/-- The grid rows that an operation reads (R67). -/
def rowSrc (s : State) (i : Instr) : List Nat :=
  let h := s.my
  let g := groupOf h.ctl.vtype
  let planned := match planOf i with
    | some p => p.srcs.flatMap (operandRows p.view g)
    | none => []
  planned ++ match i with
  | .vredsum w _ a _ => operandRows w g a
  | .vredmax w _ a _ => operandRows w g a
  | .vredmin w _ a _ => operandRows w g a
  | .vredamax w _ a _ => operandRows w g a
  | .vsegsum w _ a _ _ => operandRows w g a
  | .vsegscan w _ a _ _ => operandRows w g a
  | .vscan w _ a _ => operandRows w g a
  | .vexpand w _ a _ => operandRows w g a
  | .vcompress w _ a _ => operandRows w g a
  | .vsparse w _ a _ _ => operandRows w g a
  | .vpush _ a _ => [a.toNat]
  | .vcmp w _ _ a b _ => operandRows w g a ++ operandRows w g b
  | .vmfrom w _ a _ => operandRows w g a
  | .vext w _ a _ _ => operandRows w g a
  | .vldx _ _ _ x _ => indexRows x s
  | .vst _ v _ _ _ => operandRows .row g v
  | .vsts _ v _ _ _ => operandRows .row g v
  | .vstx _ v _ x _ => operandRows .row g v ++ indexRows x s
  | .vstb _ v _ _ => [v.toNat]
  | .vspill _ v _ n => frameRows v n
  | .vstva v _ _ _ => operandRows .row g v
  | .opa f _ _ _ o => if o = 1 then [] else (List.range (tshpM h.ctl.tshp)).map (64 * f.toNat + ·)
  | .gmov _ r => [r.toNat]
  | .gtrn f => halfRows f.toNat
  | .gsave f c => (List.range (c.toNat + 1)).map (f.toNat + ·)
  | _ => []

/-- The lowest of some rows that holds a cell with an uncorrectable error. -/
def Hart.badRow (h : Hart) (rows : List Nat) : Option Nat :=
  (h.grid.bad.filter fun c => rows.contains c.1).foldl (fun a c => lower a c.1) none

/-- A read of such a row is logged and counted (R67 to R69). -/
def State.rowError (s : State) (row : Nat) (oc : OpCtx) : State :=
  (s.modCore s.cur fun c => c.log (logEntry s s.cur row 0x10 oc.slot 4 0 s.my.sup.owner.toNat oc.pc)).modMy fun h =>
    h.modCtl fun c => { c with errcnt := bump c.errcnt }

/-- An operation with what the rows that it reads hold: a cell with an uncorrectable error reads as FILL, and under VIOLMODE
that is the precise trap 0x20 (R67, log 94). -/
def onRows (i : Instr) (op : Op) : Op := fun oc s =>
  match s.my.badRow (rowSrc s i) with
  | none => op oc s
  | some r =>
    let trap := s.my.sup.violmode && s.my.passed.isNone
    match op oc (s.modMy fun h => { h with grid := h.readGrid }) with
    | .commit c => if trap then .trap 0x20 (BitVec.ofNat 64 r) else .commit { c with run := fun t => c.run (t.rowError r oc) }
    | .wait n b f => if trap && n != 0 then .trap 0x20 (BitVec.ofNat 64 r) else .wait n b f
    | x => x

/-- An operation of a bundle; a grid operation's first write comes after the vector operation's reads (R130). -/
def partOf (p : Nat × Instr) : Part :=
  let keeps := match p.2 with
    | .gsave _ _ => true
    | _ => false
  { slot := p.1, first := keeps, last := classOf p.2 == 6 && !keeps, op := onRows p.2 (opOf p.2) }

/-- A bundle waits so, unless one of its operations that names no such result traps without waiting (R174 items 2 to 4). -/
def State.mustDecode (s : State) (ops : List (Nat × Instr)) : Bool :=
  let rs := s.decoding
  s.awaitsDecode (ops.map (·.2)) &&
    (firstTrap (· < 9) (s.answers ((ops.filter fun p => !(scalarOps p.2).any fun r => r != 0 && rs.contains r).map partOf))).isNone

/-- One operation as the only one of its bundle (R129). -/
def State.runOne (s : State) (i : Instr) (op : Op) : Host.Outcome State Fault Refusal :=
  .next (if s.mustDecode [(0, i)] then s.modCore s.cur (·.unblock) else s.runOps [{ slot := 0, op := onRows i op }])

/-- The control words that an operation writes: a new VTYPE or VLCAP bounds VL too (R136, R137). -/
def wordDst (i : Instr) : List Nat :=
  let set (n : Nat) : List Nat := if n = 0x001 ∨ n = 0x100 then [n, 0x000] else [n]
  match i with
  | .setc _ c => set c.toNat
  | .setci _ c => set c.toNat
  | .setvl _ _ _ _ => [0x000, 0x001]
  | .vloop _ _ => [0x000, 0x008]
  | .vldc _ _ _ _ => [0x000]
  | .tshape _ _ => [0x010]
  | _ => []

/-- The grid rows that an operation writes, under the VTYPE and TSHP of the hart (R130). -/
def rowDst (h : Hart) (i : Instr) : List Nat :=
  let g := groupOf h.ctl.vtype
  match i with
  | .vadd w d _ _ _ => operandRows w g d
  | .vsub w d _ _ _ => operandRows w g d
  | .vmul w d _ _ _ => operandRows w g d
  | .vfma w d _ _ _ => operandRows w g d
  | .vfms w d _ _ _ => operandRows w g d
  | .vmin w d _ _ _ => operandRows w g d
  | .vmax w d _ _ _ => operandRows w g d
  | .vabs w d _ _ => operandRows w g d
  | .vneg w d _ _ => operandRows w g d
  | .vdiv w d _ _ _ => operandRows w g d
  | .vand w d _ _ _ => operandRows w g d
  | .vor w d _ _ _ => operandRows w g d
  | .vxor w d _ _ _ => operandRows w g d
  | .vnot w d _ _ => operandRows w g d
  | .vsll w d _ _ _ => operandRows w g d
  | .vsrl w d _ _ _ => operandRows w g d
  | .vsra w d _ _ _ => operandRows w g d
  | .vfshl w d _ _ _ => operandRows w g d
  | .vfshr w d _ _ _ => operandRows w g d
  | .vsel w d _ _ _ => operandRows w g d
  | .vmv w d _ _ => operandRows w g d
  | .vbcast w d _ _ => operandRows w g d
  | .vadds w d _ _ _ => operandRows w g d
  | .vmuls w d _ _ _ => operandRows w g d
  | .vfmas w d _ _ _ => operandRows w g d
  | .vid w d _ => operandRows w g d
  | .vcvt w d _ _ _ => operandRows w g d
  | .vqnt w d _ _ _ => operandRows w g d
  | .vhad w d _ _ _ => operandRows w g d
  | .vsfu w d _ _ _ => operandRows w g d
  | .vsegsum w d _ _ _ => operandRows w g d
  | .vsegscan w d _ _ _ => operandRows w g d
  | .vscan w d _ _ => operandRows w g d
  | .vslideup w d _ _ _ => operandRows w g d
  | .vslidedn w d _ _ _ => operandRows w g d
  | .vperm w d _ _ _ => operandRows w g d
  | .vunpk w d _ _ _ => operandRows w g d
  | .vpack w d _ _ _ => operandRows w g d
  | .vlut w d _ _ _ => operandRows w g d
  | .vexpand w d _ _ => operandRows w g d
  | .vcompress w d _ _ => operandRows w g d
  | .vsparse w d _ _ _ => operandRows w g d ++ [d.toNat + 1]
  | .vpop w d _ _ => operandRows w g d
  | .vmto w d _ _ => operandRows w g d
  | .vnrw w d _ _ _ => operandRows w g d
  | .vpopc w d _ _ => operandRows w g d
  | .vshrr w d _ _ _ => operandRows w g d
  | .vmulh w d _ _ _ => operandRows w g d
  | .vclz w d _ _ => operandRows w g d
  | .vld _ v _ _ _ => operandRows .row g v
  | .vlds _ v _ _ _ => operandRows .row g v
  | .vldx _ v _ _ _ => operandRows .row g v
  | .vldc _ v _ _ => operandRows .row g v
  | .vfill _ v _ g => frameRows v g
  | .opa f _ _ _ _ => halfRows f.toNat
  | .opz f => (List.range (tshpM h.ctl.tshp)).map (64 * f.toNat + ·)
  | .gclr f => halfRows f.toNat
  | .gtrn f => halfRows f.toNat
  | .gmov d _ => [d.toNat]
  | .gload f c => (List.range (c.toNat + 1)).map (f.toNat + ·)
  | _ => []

————

■ **EXERCISE GOAL**:
Print exactly, and only, the lines beginning at the top of the listing and ending at the line with "planned ++ match i with".

■ **ANSWER SECTION**:
/-- The grid rows that an operation reads (R67). -/
def rowSrc (s : State) (i : Instr) : List Nat :=
  let h := s.my
  let g := groupOf h.ctl.vtype
  let planned := match planOf i with
    | some p => p.srcs.flatMap (operandRows p.view g)
    | none => []
  planned ++ match i with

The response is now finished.